DataDog / dd-trace-js

JavaScript APM Tracer
https://docs.datadoghq.com/tracing/
Other
640 stars 303 forks source link

Long Running Spans are not reported #1565

Open fenos opened 3 years ago

fenos commented 3 years ago

Describe the bug Long running spans are not being reported.

I have a nodeJS worker which spawns a CLI command and we wrap that in a tracer.trace() function. When the CLI process finishes within 5-10 minutes the span is sent to APM just fine, however when it takes longer ~30 minutes it doesn't.

I've seen some reports on the PHP sdk that had this exact issue, could the node app also suffer from this bug?

We are really keen to have this fixed ASAP as it will give us a lot of visibility for our long running process, thanks

Environment APM Docker

rochdev commented 3 years ago

In our case, and I assume PHP has the same problem, the issue is that we can't send the trace until it's finished, and for very long traces, it's possible that the trace becomes too large because it contains too many spans, and the payload is rejected by the agent or even by the tracer. We don't really have a way right now to fix this as the root span needs to finish before any of its children are sent.

However, what you could try is to reduce the size of each span so that the trace payload will be smaller. One good way to do this is to use the 0.5 endpoint on the agent which deduplicates strings, and since strings are most of the size of a trace, this should significantly reduce the size of the payload. You can use the 0.5 endpoint with the DD_TRACE_AGENT_PROTOCOL_VERSION=0.5 environment variable or the corresponding protocolVersion programmatic configuration option.

Please let me know if that works for your use case.

fenos commented 3 years ago

Mmmh, interesting....

However, i guess that my spans are very small in payload size (I guess) as the only thing they do is to spawn a child_process and wait

Imagine this is the way I'm tracing:

tracer.trace('worker.analyzer', async () => {

     await tracer.trace('download', async() => {
          return downloadFile();
     })

     await tracer.trace('analyze', async() => {
         await spawnChildProcess(); // very long 30 minutes
     })

      await tracer.trace('upload', async() => {
         return uploadFile()
      })
})

in the mean time I'll try with your suggested option

fenos commented 3 years ago

I've tried to use the agent protocol 0.5 but it still wasn't able to sync the span to APM 😞

rochdev commented 3 years ago

Does the process exit right after this code is done running? If so, does it exit gracefully or is it killed with process.exit()?

rochdev commented 3 years ago

How many spans would you say are generated by the code? Is the above function called multiple times?

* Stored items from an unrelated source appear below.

theorem execPrfResult_same (e : Entry) (s : State) : Leads 0x40100 s (execPrfResult e s) := by
  refine Leads.next (command_same (fun o v => ?_) rfl)
  try dsimp only
  repeat' first
    | with_reducible exact Same.refl ..
    | with_reducible refine Same.ite ?_ ?_
    | refine Same.chain ?_ (badPayload_same ..) rfl
    | refine Same.chain ?_ (answer_same ..) rfl

theorem execStaticSlotTransmit_same (slot : Nat) (devs : List (PortId × Int)) (s : State) : Leads 0x20 s (execStaticSlotTransmit slot devs s) := by
  unfold execStaticSlotTransmit
  try dsimp only
  repeat' first
    | exact Same.refl ..
    | refine Leads.next ?_
    | split
    | refine Same.chain ?_ (transmitStatic_same ..) rfl

theorem execInServiceProofRequest_same (s : State) : Leads 0x20000 s (execInServiceProofRequest s) := by
  unfold execInServiceProofRequest
  try dsimp only
  repeat' first
    | exact Same.refl ..
    | refine Leads.next ?_
    | split
    | refine Same.fold (fun t x => ?_) _ ?_
    | fail_if_no_progress refine Same.chain (k' := 0x20000) ?_ (Same.upd _) rfl

theorem execIpReassemblyTimeout_same (id : Nat) (s : State) : Leads 0x100 s (execIpReassemblyTimeout id s) := by
  unfold execIpReassemblyTimeout
  try dsimp only
  repeat' first
    | exact Same.refl ..
    | refine Leads.next ?_
    | split
    | refine Same.fold (fun t x => ?_) _ ?_
    | fail_if_no_progress refine Same.chain (k' := 0x100) ?_ (Same.upd _) rfl

theorem execBusMasterEnableChange_same (enabled : Bool) (d0 : Bool) (s : State) : Leads 0x2100 s (execBusMasterEnableChange enabled d0 s) := by
  unfold execBusMasterEnableChange
  split
  · refine Leads.next (Same.chain ?_ (drainAll_same ..) rfl)
    exact Same.upd _
  · exact Leads.next (Same.refl ..)

theorem execLinkTraining_same (partnerGen2 : Bool) (s : State) : Leads 0x100 s (execLinkTraining partnerGen2 s) := by
  unfold execLinkTraining
  try dsimp only
  repeat' first
    | exact Same.refl ..
    | refine Leads.next ?_
    | split
    | refine Same.fold (fun t x => ?_) _ ?_
    | fail_if_no_progress refine Same.chain (k' := 0x100) ?_ (Same.upd _) rfl

theorem execRegisterWrite_same (offset : Nat) (v : Word32) (enables : Nat) (high : Option Word32) (s : State) : Leads 0x47d00 s (execRegisterWrite offset v enables high s) := by
  unfold execRegisterWrite
  try dsimp only
  repeat' first
    | exact Same.refl ..
    | refine Leads.next ?_
    | split
    | refine Same.chain ?_ (writeRegister_same ..) rfl

theorem execNetworkCycleBoundary_same (s : State) : Leads 0x4e9e2 s (execNetworkCycleBoundary s) := by
  unfold execNetworkCycleBoundary
  try dsimp only
  repeat' first
    | exact Same.refl ..
    | refine Leads.next ?_
    | split
    | refine Same.chain ?_ (duplexBoundary_same ..) rfl
    | refine Same.chain ?_ (boundary_same ..) rfl

theorem execBrgWriteError_same (tag : Nat) (detail : Nat) (s : State) : Leads 0x42100 s (execBrgWriteError tag detail s) := by
  unfold execBrgWriteError
  try dsimp only
  repeat' first
    | exact Same.refl ..
    | refine Leads.next ?_
    | split
    | refine Same.chain ?_ (endWrite_same ..) rfl

theorem execTempHigh_same (die : Nat) (celsius : Nat) (s : State) : Leads 0x40102 s (execTempHigh die celsius s) := by
  unfold execTempHigh
  try dsimp only
  repeat' first
    | exact Same.refl ..
    | refine Leads.next ?_
    | split
    | refine Same.chain ?_ (raiseWith_same ..) rfl
    | refine Same.chain ?_ (updPower_same ..) rfl
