-- ==== Sys2Proof/Tests/Slice0.lean ====
section
/-! SUPPORT. Tests: an ill-formed term for each check of WellFormed, and small states that meet the hypotheses of the statements. -/

set_option Elab.async false

open Sys2Proof Sys2Proof.Machine

namespace Sys2Proof.Tests

/-- A mailbox entry with an empty payload on queue 0. -/
def entry0 : Entry := { queue := 0, tag := 1, length := 0, flags := 0, target := 0, session := 0, payload := [], crc := 0, srcAddr := 0, srcPort := 0 }

def sig0 : Sig := { key := 0, ok := true }

def image0 : Image := { len := 4, cells := [(1, 7)] }

def reading0 : ProofReading := { block := 1, applied := 0, expected := 0, signature := 0, wanted := 0, endSeal := 0, checks := [], late := false }

/-- A start that finds nothing wrong. -/
def facts0 : StartFacts :=
  { offTicks := 0, islandValid := false, ga := 0, vsMv := 24000, failing := [], digestBad := [], badSlots := [], badHalves := [], badItems := [], badBoot := [],
    badCounter := false, badLife := [], image := { len := 0, cells := [] } }

/-- A cycle in which every input reads off. -/
def sample0 : Sample :=
  { inputsOn := [], levels := [], voOn := [], voMa := [], railOn := [], lineUa := [], stuckOpen := [], corrupt := [], sram := [], mramWrites := [],
    corrected := [], evalUs := [], galleyUs := [], wrong := [], emitted := [], restarted := [], supplyMv := [], fieldTemp := none, laneTemp := [], vsMv := none,
    holdupMv := none }

def frame0 : Frame :=
  { typ := 1, version := 1, flags := 0, slot := 1, sender := 1, length := 0, netCycle := 0, count := 0, phase := 0, tag := 0, payload := [],
    crc := 0, codeOk := true, window := none, dev := 0 }

def qual0 : QualResult := { codeErrors := 0, prbsErrors := 0, stamps := [], partnerPort := 0, partnerNode := 0, bypass := 0 }

def tunnel0 : TunnelEntry := { typ := 0, tag := 0, length := 0, peer := 0, port := 0, addr := 0, payload := [], crc := 0 }

def segment0 : Segment :=
  { sender := 0, kind := 0, channel := 0, reset := false, last := false, dest := 0, tag := 0, index := 0, creditChannel := 0, creditValid := false,
    consumed := 0, detail := 0, data := [] }

theorem test_wf_accepts : entry0.wf = true ∧ image0.wf = true ∧ reading0.wf = true ∧ facts0.wf = true ∧ sample0.wf = true ∧ frame0.wf = true ∧
    qual0.wf = true ∧ tunnel0.wf = true ∧ segment0.wf = true := by decide

/-- Table 15-10: each field of an entry beyond its width is refused. -/
theorem test_wf_entry : (Instr.ilkRouteSet { entry0 with queue := 16 }).wf = false ∧ (Instr.ilkRouteSet { entry0 with tag := 65536 }).wf = false ∧
    (Instr.ilkRouteSet { entry0 with length := 65536 }).wf = false ∧ (Instr.ilkRouteSet { entry0 with flags := 256 }).wf = false ∧
    (Instr.ilkRouteSet { entry0 with target := 256 }).wf = false ∧ (Instr.ilkRouteSet { entry0 with session := 65536 }).wf = false ∧
    (Instr.ilkRouteSet { entry0 with length := 1 }).wf = false ∧ (Instr.ilkRouteSet { entry0 with srcAddr := 4294967296 }).wf = false ∧
    (Instr.ilkRouteSet { entry0 with srcPort := 65536 }).wf = false := by decide

theorem test_wf_image : (Instr.formeLoad { image0 with cells := [(4, 7)] } (sig0, sig0) []).wf = false ∧
    (Instr.formeLoad { image0 with cells := [(1, 0)] } (sig0, sig0) []).wf = false ∧
    (Instr.formeLoad { image0 with cells := [(1, 7), (1, 7)] } (sig0, sig0) []).wf = false := by decide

fenos commented 3 years ago

So the app doesn't exit since it is a worker that pulls messages from a queue, and we process 1 message at the time

I do generate 3 custom span and some others are generated by the dd-trace plugins

However the number of spans doesn't change for longer running jobs as the child process is the one taking most of the time.

The same code works for "faster" jobs but not when the child process takes ~30 mins

I could try and reproduce having a simple setTimeout within the tracer.trace callback of 30mins, I believe it's going to be the same

rochdev commented 3 years ago

A reproduction would definitely help. You could always enable debug mode to see more of that the tracer is doing, but with a reproduction I could do that on my end which might be faster in order to find and correct the issue.

fenos commented 3 years ago

@rochdev i've tried reproducing it with a simple setTimeout of 30 minutes and the span get synced just fine. So my theory was wrong.

I'm wondering if it has something to do with the child process, do you know if any of the plugin is tracing the child process in some way?

rochdev commented 3 years ago

Nothing should be tracing the child process, and if it was instrumented the traces would not be connected together since context propagation would not be supported.

You mentioned creating a few custom spans. Is it possible one of them is not finished? If the entire trace is not finished, then it will never be sent until all spans are finished.

xxxxx2334 commented 2 years ago

I'm having same issue, no trace sync, no errors, no exits. I've enabled debug and found the payload is too big. the code have a loop with sql and redis queries. I've already tried with protocol 0.5. it doesnt work. how can I make this work?

rochdev commented 2 years ago

@nicolas-zz In theory this would only happen if the tracer is larger than 50MB, which should generally not happen, especially with 0.5 that deduplicates strings. Depending on the error you are seeing maybe the logic to flush early is missing some condition. Can you share the exact error you are getting? Also, do you know how many spans are part of the trace?